Most of this information we don't care about except for the line stating the file count. We want to isolate this line so that we can use the FOR command to parse it. To do this we pipe the output of the DIR into the FIND command. The FIND is setup to only return lines that have the text “File(s)” in them. This line of text is returned and the FOR command parses it. Because we're using the FOR command with “tokens=1” we're saying that after the FOR command parses the line, which by default is by whitespaces, we only want the first token found. That token will be the number of files. So now when the FOR command runs the command (set fileCount=%%A) it's setting fileCount to the number of files found in the directory. We have our file count in a variable and ready to use!

Ah, but there's a catch. There's always a catch.

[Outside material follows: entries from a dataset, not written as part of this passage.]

/-- What a register of a function that counts or shows something reads as. Another partition's slices, cores and contexts are
not in the model: what its registers show of them is a free value (log entry 81). -/
def State.readLive (s : State) (fn : BitVec 3) (off : Nat) : Option Word :=
  let n (x : Nat) : Word := BitVec.ofNat 64 x
  let ours (x : Nat) (m : Nat) : Option Word :=
    if fn = s.part then some (n x) else some (n ((Config.freeWord (s.fresh + off)).toNat % m))
  if 0x10180 ≤ off ∧ off < 0x10200 then ours (s.linesOfClass ((off - 0x10180) / 8) none) (2 ^ 24)
  else if off = 0x10208 then
    ours (s.linesOfClass (ufield (s.barAt fn.toNat 0x10200) 16 4) (some (ufield (s.barAt fn.toNat 0x10200) 0 9))) (2 ^ 15)
  else if off = 0x10308 then some (s.cmpSaved.get 0 fn.toNat)
  else if off = 0x10410 then
    let ph (p : CtxPhase) : Nat := ([0, 1, 2, 3] : List (BitVec 2)).countP (fun i => (s.ctxAt i).phase == p)
    let l := s.launches.countP (fun l => l.part == fn && !l.done)
    if fn = s.part then some (n (l + 65536 * ph .admitted + 2 ^ 32 * ph .running))
    else some (n l + (Config.freeWord (s.fresh + off) &&& 0xFFF0FFF0000))
  else if off = 0x80018 then
    (match (if fn = s.part then s.dbgCtx else none) with
    | some i =>
      let c := s.ctxAt i
      some (n ((if c.stopped then 1 else 0) + 2 * c.stopCause.toNat + 2 ^ 32 * (c.pc.toNat % 2 ^ 32)))
    | none => ours 0 (2 ^ 64))
  else if snapOff ≤ off then some (s.snap.get 0 (16 * fn.toNat + (off - snapOff) / 8))
  else if 0x100000 ≤ off then (if fn = s.part then some (s.readImage (off - 0x100000)) else ours 0 (2 ^ 64))
  else none
/-- What a host read of an aligned word of a function's BAR0 returns (R384): before stage 7 only BOOTST is seen (R394). -/
def State.readWord (s : State) (p : RegPlace) : Word :=
  let off := p.off
  if isModule off && p.fn != 0 then 0
  else if off = 0x40000 then s.bootst
  else if s.boot.stage ≠ 7 ∨ 0x200000 ≤ off then 0
  else if 0x20000 ≤ off ∧ off < 0x24000 ∧ off % 0x1000 = 0x18 then BitVec.ofNat 64 (s.framesUsed (BitVec.ofNat 2 ((off - 0x20000) / 0x1000)))
  -- a temperature is a free value (log entry 28)
  else if 0x40100 ≤ off ∧ off < 0x401A8 then BitVec.ofNat 64 ((Config.freeWord (s.fresh + off)).toNat % 65536)
  else (s.readLive p.fn off).getD (s.barAt p.fn.toNat off)
/-- A host read; none is an Unsupported Request, which any access but one of 8 aligned bytes meets (R384). -/
def State.readReg (s : State) (p : RegPlace) : Option Word := if p.off % 8 = 0 then some (s.readWord p) else none

/-! ### Function-level reset (R388) -/

/-- Every job of this core's partition is cancelled at job level, those of launches not read yet too; where a job descriptor
cannot be read, the launch's first read discards it (R353, R388). -/
def State.cancelJobs (s : State) : State :=
  let job (s : State) (l : Launch) : Option Word × State := match l.job with
    | some j => (some j.jjcb, s)
    | none => match s.jobWords l.jd with
      | (.ok d, s1) => (some (jobOf d).jjcb, s1)
      | (.error _, s1) => (none, s1)
  (s.launches.filter (fun l => l.part == s.part && !l.done)).foldl (fun s l => match job s l with
    | (some va, s1) => if s1.cancelQ.contains (4, l.jd, va, 0) then s1 else s1.queueCancel 4 l.jd va 0
    | (none, s1) => s1) s
/-- Every job of a partition is cancelled; what another partition's dispatcher does with its own is not this core's (log
entry 81). -/
def State.cancelPart (s : State) (fn : BitVec 3) : State :=
  if fn = s.part then s.cancelJobs
  else { s with launches := s.launches.map (fun l => if l.part = fn ∧ !l.done then { l with cancelled := true } else l) }
/-- FUNCTION_LEVEL_RESET of the function that the host names: its partition's jobs are cancelled, its slots discarded, its
registers at their reset values; module-wide registers stay. -/
def execFunctionLevelReset (s : State) : Out :=
  .next (
    let cut (p : Nat × Word) : Bool := p.1 / 2097152 == s.flrFn.toNat && !isModule (p.1 % 2097152)
    let own := s.flrFn = s.part
    let s1 := s.cancelPart s.flrFn
    { s1 with bar0 := (bar0Reset.filter cut).foldl (fun m p => m.insert p.1 p.2) (s1.bar0.filter (fun p => !cut p))
              cmpSaved := s1.cmpSaved.set 0 s.flrFn.toNat 0
              lpRun := if own then [] else s1.lpRun, trace := if own then [] else s1.trace, inval := if own then none else s1.inval })

end Sys2Proof.Machine
end

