-- ==== Sys2Proof/Machine/Schedule.lean ====
section
/-! DEFINITION. Which agent moves next where the agenda names none: the halves of the context on the core, the
engines, the dispatcher and the device side of the mailbox (R17, R32, R44, R131, R333, R336). -/

namespace Sys2Proof.Machine

/-- An operation or event of an agent: the meaning of its row of the opcode table. -/
abbrev Move := State → Out

/-- A move would change the state. -/
def State.changes (s : State) (f : Move) : Bool :=
  match f s with
  | .next t => decide (t ≠ s)
  | _ => false

def allCtx : List (BitVec 2) := [0, 1, 2, 3]

/-- The oldest outstanding request that may be performed. -/
def State.nextReq (s : State) : List Move :=
  match (List.range s.reqs.length).find? (fun i => (s.mayPerform i).isSome) with
  | some i => match s.reqs[i]? with
    | some q => [if q.act.isStore then execStorePerformed i else execLoadDataArrival i]
    | none => []
  | none => []

/-- Copies in the order in which the engine serves them: demand first, but one unit in eight is staging's (R131, R340); the
contexts round robin from the one after the last served, and each one's copies in issue order (R131). -/
def State.copyOrder (s : State) : List Nat :=
  let n := s.copies.length
  let staging := (List.range s.staging.length).map (· + n)
  let demand := (([1, 2, 3, 0] : List (BitVec 2)).map (fun d =>
    (List.range n).filter (fun i => s.copies[i]?.any (fun c => c.ctx == s.copyTurn + d)))).flatten
  if 7 ≤ s.grants then staging ++ demand else demand ++ staging

/-- What the engines of the core and the Felt may do. -/
def State.engines (s : State) : List Move :=
  (missesServed (missHeld [] s.misses)).map (fun m => execPageWalk m.asid m.va) ++
  s.nextReq ++ (if s.segs.any (fun e => e.st == .recalling) then [execSegmentRecall] else []) ++
  (s.segs.filter (fun e => e.st == .pushing)).map (fun e => execPushOut e.ctx e.name) ++
  (if s.zstores.isEmpty then [] else [execZstWritePerformed 0]) ++ (if s.arrayBusy then [execArrayAccept] else []) ++
  (if s.phase.isSome then [execRouterCycle, execPhaseStart] else []) ++
  (s.copyOrder.map (fun i => [execCopyCompletion (.own i), execEnqDelivery i, execCopyUnitWrite (.own i)])).flatten ++
  ((List.range s.streams.length).map (fun i => [execStreamFetch i, execStreamWrite i])).flatten ++
  (List.range s.ctx.lag.length).map execTileFetch ++
  (s.groups.map (fun g => [execCollectiveStart g.gid, execGroupDrained g.gid])).flatten ++
  [execInvalidationComplete] ++
  (if (s.bar regL2CMD).getLsbD 31 then [if ufield (s.bar regL2CMD) 0 2 = 1 then execL2WriteBack else execL2WriteBackInvalidate] else [])

/-- Puts a context among others by the admission of its task. -/
def State.insertCtx (s : State) (i : BitVec 2) : List (BitVec 2) → List (BitVec 2)
  | [] => [i]
  | j :: r =>
    let adm (k : BitVec 2) : Nat := ((s.ctxAt k).task.map (·.adm)).getD 0
    if adm i < adm j then i :: j :: r else j :: s.insertCtx i r
/-- The contexts in admission order (R338, R340). -/
def State.byAdmission (s : State) : List (BitVec 2) := allCtx.foldl (fun l i => s.insertCtx i l) []

/-- What the dispatcher may do. -/
def State.dispatcher (s : State) : List Move :=
  let entries (i : BitVec 2) : List Nat := List.range (((s.ctxAt i).task.map (·.ws.length)).getD 0)
  let refills (i : BitVec 2) : List Nat := ((s.ctxAt i).task.map (·.refills)).getD []
  (if s.cancelQ.isEmpty then [] else [execCancelApply]) ++ (if s.posts.isEmpty then [] else [execJcbPost]) ++
  (s.launches.filter (fun l => l.job.isNone)).map (fun l => execLaunchCheck l.id) ++
  (allCtx.map (fun i => execTaskRelease (.own i))) ++ allCtx.map execPreemptTask ++
  (if s.preempted.isEmpty && s.cancels.isEmpty then [] else allCtx.map execHeavySave) ++
  s.byAdmission.map execDispatch ++ (List.range s.images.length).map execTaskResume ++
  (s.byAdmission.map (fun i => (entries i).map (fun e => execStagingStart i e))).flatten ++
  (List.range s.staging.length).map execStagingAbandon ++
  (allCtx.map (fun i => (refills i).map (fun e => execRefill i e))).flatten ++
  s.byPriority.map (fun l => execAdmission l.id) ++ [execLookaheadRevoke]

/-- What the device does with records that wait for it, and firmware with those of the fault log. -/
def State.device (s : State) : List Move :=
  (if (s.mbTurn (fun _ => true)).isSome then
    [execLaunch, execCancel, execPreempt, execResume, execTbind, execTunbind, execQcreate, execQdestroy, execBadrec]
  else []) ++
  (s.enqs.filter (fun q => !q.ring.isEmpty)).map (fun q => execEnqueueTake q.idx) ++
  (if s.logNext.isSome then [firmwareLog] else [])

/-- What goes on in the Felt while the core is frozen: copies, and the requests that have left the core (R382). -/
def State.felt (s : State) : List Move :=
  (missesServed (missHeld [] s.misses)).map (fun m => execPageWalk m.asid m.va) ++ s.nextReq ++
  (s.copyOrder.map (fun i => [execCopyCompletion (.own i), execEnqDelivery i, execCopyUnitWrite (.own i)])).flatten

/-- The first of them that does something. -/
def State.service (s : State) : Option Move :=
  (if s.frozen then s.felt else s.engines ++ s.dispatcher ++ s.device).find? s.changes

/-- Another context takes the core. -/
def State.leave (s : State) : Option Move :=
  if s.mayLeave && s.nextReady.isSome then some execContextSwitch else none

/-- The X-half goes on where it can; else the A-half. -/
def State.half (s : State) : Move :=
  if s.ctx.lag.isEmpty then execAHalfIssue
  else if !s.xIssue.mark.isWait then execXHalfIssue
  else if s.mark.isWait || !s.aIssue.mark.isWait then execAHalfIssue
  else execXHalfIssue

/-- At a yield, and once in 64 X-halves, the engines, the dispatcher and the device move before the halves. -/
def State.engineTurn (s : State) : Option Move :=
  if s.mayIssue ∧ (s.ctx.yielding ∨ s.ctx.quantum % 64 = 63) then s.service else none

/-- The next move of the core and its engines where it is not the engines' turn. -/
def State.chooseHalf (s : State) : Option Move :=
  if s.ctx.yielding ∧ !s.holdsCore then some execYield
  else if 65536 ≤ s.ctx.quantum ∧ !s.holdsCore ∧ !s.standLL ∧ s.nextReady.isSome then some execQuantumExpiry
  else if s.mayIssue && !s.mark.isWait && s.aFree then some s.half
  else match (if s.mayIssue then none else s.leave) with
    | some i => some i
    | none => match s.service with
      | some i => some i
      | none => match s.leave with
        | some i => some i
        | none => if s.mayIssue && s.aFree then some s.half else none

/-- The next move. -/
def State.choose (s : State) : Option Move :=
  match s.engineTurn with
  | some f => some f
  | none => s.chooseHalf

end Sys2Proof.Machine
end

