/-- A jump to a target meets nothing: the target's quire is behind no miss that waits, and a bundle begins there (R56, R75). -/
def State.targetOk (s : State) (target : Word) : Prop := s.targetServed target = true ∧ s.targetFault target = none
/-- A jump to a target traps: its quire is behind no miss that waits, and the check raises a cause (R56, R75). -/
def State.targetBad (s : State) (target : Word) (c : Cause) : Prop :=
  s.targetServed target = true ∧ s.targetFault target = some c

/-- The positions of a quire's body that are an index or an escape, not inside a literal (R55, R56): the first, and
after each the next halfword, or the one 49 further on after an escape. -/
inductive QuirePos (body : List (BitVec 16)) : Nat → Prop where
  | first : 0 < body.length → QuirePos body 0
  | index {n : Nat} : QuirePos body n → body[n]? ≠ some 0xFFFF → n + 1 < body.length → QuirePos body (n + 1)
  | escape {n : Nat} : QuirePos body n → body[n]? = some 0xFFFF → n + 49 < body.length → QuirePos body (n + 49)

/-! ### Accesses -/

/-- An access of `w` bytes at an offset of the segment that g names meets nothing: the name resolves to `e`, the offset
is aligned and inside, the pin fits, the segment is resident, its line is full, and no acquire is outstanding
(R148, R152, R163, R167, R310). -/
def State.segReady (s : State) (g : GReg) (off : Word) (w : Nat) (e : SegEntry) : Prop :=
  s.seg s.cur (s.rd.rg g) = some e ∧ off.toNat % w = 0 ∧ off.toNat + w ≤ 128 * e.size ∧
  s.pinFate s.cur [e.name] = .fits ∧ (e.st = .resident ∨ e.st = .moving) ∧
  e.empty.get false (off.toNat / 128) = false ∧
  (∀ q ∈ s.reqs, q.ctx = s.cur → q.kind = kindUN ∨ q.ord.acq = false)

/-- An access of `w` bytes at a virtual address meets nothing before it becomes a request: it is aligned and below
2^56, a miss of it would be served, and it translates to `pa` under `tl`, leaving `s1` (R66, R68, R75). -/
def State.globReady (s : State) (va : Word) (w : Nat) (acc : Access) (pa : Nat) (tl : Tlb) (s1 : State) : Prop :=
  va.toNat < 2 ^ 56 ∧ va.toNat % w = 0 ∧ s.walkServed s.ctx.job.asid va false = true ∧
  s.translate s.ctx.job.asid s.ctx.job.root va acc = (.ok pa tl, s1)

/-- No earlier access of the context must be performed before one of `w` bytes at `pa` (R304 to R310). -/
def State.firstAt (s : State) (pa w : Nat) (kind : BitVec 2) (ord : MemOrd) : Prop :=
  ∀ q ∈ s.reqs, q.ctx = s.cur → q.precedes pa w kind ord = false

/-- As `segReady`, for a store: a store to an empty line does not wait (R152). -/
def State.segWritable (s : State) (g : GReg) (off : Word) (w : Nat) (e : SegEntry) : Prop :=
  s.seg s.cur (s.rd.rg g) = some e ∧ off.toNat % w = 0 ∧ off.toNat + w ≤ 128 * e.size ∧
  s.pinFate s.cur [e.name] = .fits ∧ (e.st = .resident ∨ e.st = .moving) ∧
  (∀ q ∈ s.reqs, q.ctx = s.cur → q.kind = kindUN ∨ q.ord.acq = false)

/-- The value a scalar load makes of its bytes (R183): sign-extended for i8 to i32, zero-extended for the others. -/
def LoadedAs (t : LdTy) (bs : List Byte) (v : Word) : Prop :=
  match t with
  | .i8 => v.toInt = (bytesNat bs : Int).bmod (2 ^ 8)
  | .i16 => v.toInt = (bytesNat bs : Int).bmod (2 ^ 16)
  | .i32 => v.toInt = (bytesNat bs : Int).bmod (2 ^ 32)
  | .i64 | .w8 | .w16 | .w32 => v.toNat = bytesNat bs

/-- A store of bytes into a segment of the running context: those bytes hold the new values, and no other byte, no
full bit, no other segment and nothing else of the state differs, but for when it was touched and for poison (R184). -/
def State.StoredSeg (s t : State) (name : BitVec 16) (off : Nat) (bs : List Byte) : Prop :=
  t = { s with segs := t.segs, fresh := s.fresh + 1 } ∧ t.segs.length = s.segs.length ∧
  ∀ (i : Nat) (e : SegEntry), s.segs[i]? = some e → ∃ f : SegEntry, t.segs[i]? = some f ∧
    (¬ (e.ctx = s.cur ∧ e.name = name) → f = e) ∧
    (e.ctx = s.cur ∧ e.name = name →
      f = { e with bytes := f.bytes, poison := f.poison, touched := s.fresh } ∧
      (∀ (j : Nat) (b : Byte), bs[j]? = some b → f.bytes.get 0 (off + j) = b) ∧
      (∀ a, a < off ∨ off + bs.length ≤ a → f.bytes.get 0 a = e.bytes.get 0 a))

/-- The global ATOM of an operation. -/
def atomOf (op : AtomOp) (x : AtomArg) (m : GMem) : Instr :=
  match op with
  | .add => .atomAdd x m | .min => .atomMin x m | .max => .atomMax x m | .wmin => .atomWmin x m
  | .wmax => .atomWmax x m | .and => .atomAnd x m | .or => .atomOr x m | .xor => .atomXor x m
  | .swap => .atomSwap x m | .cas => .atomCas x m | .fadd => .atomFadd x m | .qadd => .atomQadd x m

/-- The value of a rational word's digits, base p (R217, R268). -/
def qwordVal (p : Nat) (w : Word) : Nat :=
  ufield w 0 16 + p * (ufield w 16 16 + p * (ufield w 32 16 + p * ufield w 48 16))
/-- Every digit of a rational word is below p: the word is a value (R268). -/
def qwordOk (p : Nat) (w : Word) : Prop := ∀ i, i < 4 → ufield w (16 * i) 16 < p

/-- What R104 says the new word is, of the old word, the operand and the comparand. -/
def AtomSpec (op : AtomOp) (p : Nat) (cmp old v new : Word) : Prop :=
  match op with
  | .add => new.toNat = (old.toNat + v.toNat) % 2 ^ 64
  | .min => (new = old ∨ new = v) ∧ new.toInt ≤ old.toInt ∧ new.toInt ≤ v.toInt
  | .max => (new = old ∨ new = v) ∧ old.toInt ≤ new.toInt ∧ v.toInt ≤ new.toInt
  | .wmin => (new = old ∨ new = v) ∧ new.toNat ≤ old.toNat ∧ new.toNat ≤ v.toNat
  | .wmax => (new = old ∨ new = v) ∧ old.toNat ≤ new.toNat ∧ v.toNat ≤ new.toNat
  | .and => ∀ i, new.getLsbD i = (old.getLsbD i && v.getLsbD i)
  | .or => ∀ i, new.getLsbD i = (old.getLsbD i || v.getLsbD i)
  | .xor => ∀ i, new.getLsbD i = (old.getLsbD i != v.getLsbD i)
  | .swap => new = v
  | .cas => (old = cmp → new = v) ∧ (old ≠ cmp → new = old)
  | .fadd => new.toNat = (toF32 Prefix.default 0 (xadd .rne (f32 (old.setWidth 32)) (f32 (v.setWidth 32)))).toNat
  | .qadd => (qwordOk p old → qwordOk p v →
      qwordOk p new ∧ qwordVal p new = (qwordVal p old + qwordVal p v) % p ^ 4) ∧
    (¬ (qwordOk p old ∧ qwordOk p v) → new = 0xFFFFFFFFFFFFFFFF)

/-- The same of one lane of the vector form. -/
def LaneAtomSpec (op : AtomOp) (old v new : Lane) : Prop :=
  match op with
  | .add => new.toNat = (old.toNat + v.toNat) % 2 ^ 32
  | .min => (new = old ∨ new = v) ∧ new.toInt ≤ old.toInt ∧ new.toInt ≤ v.toInt
  | .max => (new = old ∨ new = v) ∧ old.toInt ≤ new.toInt ∧ v.toInt ≤ new.toInt
  | .wmin => (new = old ∨ new = v) ∧ new.toNat ≤ old.toNat ∧ new.toNat ≤ v.toNat
  | .wmax => (new = old ∨ new = v) ∧ old.toNat ≤ new.toNat ∧ v.toNat ≤ new.toNat
  | .and => ∀ i, new.getLsbD i = (old.getLsbD i && v.getLsbD i)
  | .or => ∀ i, new.getLsbD i = (old.getLsbD i || v.getLsbD i)
  | .xor => ∀ i, new.getLsbD i = (old.getLsbD i != v.getLsbD i)
  | .fadd => new = toF32 Prefix.default 0 (xadd .rne (f32 old) (f32 v))
  | .swap | .cas | .qadd => True
/-- The same of the block of the vector form: of its sixteen lanes, or of its eight rational words. -/
def BlockAtomSpec (op : AtomOp) (p : Nat) (old v new : Vec) : Prop :=
  (∀ l, l < 16 → LaneAtomSpec op (lane old l) (lane v l) (lane new l)) ∧
  (op = .qadd → ∀ i, i < 8 → AtomSpec op p 0 (word64 old i) (word64 v i) (word64 new i))

/-! ### Copies -/

/-- The rows of a copy: one without a shape; those of the shape register, which is not poisoned and not of zero rows,
with one (R118). -/
def State.RowsOf (s : State) (o : CopyOpt) (r : Rows) : Prop :=
  if o.sh then
    let w := s.rd.csh.get 0 o.csh.toNat
    s.rd.shPoison.get false o.csh.toNat = false ∧ 1 ≤ ufield w 0 16 ∧ r.n = ufield w 0 16 ∧ r.s = sfield w 16 24 ∧
      r.d = sfield w 40 24
  else r.n = 1 ∧ r.s = 0 ∧ r.d = 0

/-- The engine has room, and the context no copy in flight under the CID (R115). -/
def State.engineFree (s : State) (cid : BitVec 4) : Prop :=
  s.copies.countP (fun c => c.cid.isSome) < 16 ∧ ∀ c ∈ s.copies, c.ctx = s.cur → c.cid ≠ some cid

/-- A segment operand of a copy: the name resolves, offset and stride are multiples of 64, the offset is not negative,
and every byte of every row is inside (R119). -/
def State.SegEnd (s : State) (g : GReg) (off : Word) (n : Nat) (str : Int) (len : Nat) (e : SegEntry) : Prop :=
  s.seg s.cur (s.rd.rg g) = some e ∧ 0 ≤ off.toInt ∧ off.toNat % 64 = 0 ∧ str % 64 = 0 ∧
  ∀ i : Nat, i < n → 0 ≤ off.toInt + i * str ∧ off.toInt + i * str + len ≤ 128 * e.size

Sadly when you do a DIR on something specific, like “dir *.doc” and there are no DOCs present it doesn't simply return “0 File(s)”, but the message “File Not Found” which isn't really useful for what we're trying to accomplish. We need some error handling.

C:\TechBlog>dir *.doc
 Volume in drive C has no label.
 Volume Serial Number is A48F-FE2B

 Directory of C:\TechBlog

File Not Found

This is where the “echo 0” comes in. Going back to the original full command, when DIR doesn't pipe any text into FIND that contains “File(s)”, the FIND command returns a failed (non-zero) exit code. Adding “||” to the end of a command means only run the following command if the previous has failed. Since FIND has failed, the “echo 0” command is ran returning the text “0” which FOR then parse. This then resolves our “File Not Found” scenario and we're good to go!

Do you know of another single line command/command chain to determine the number of files in a path? If so, share it! I'd love to see how others have accomplished this.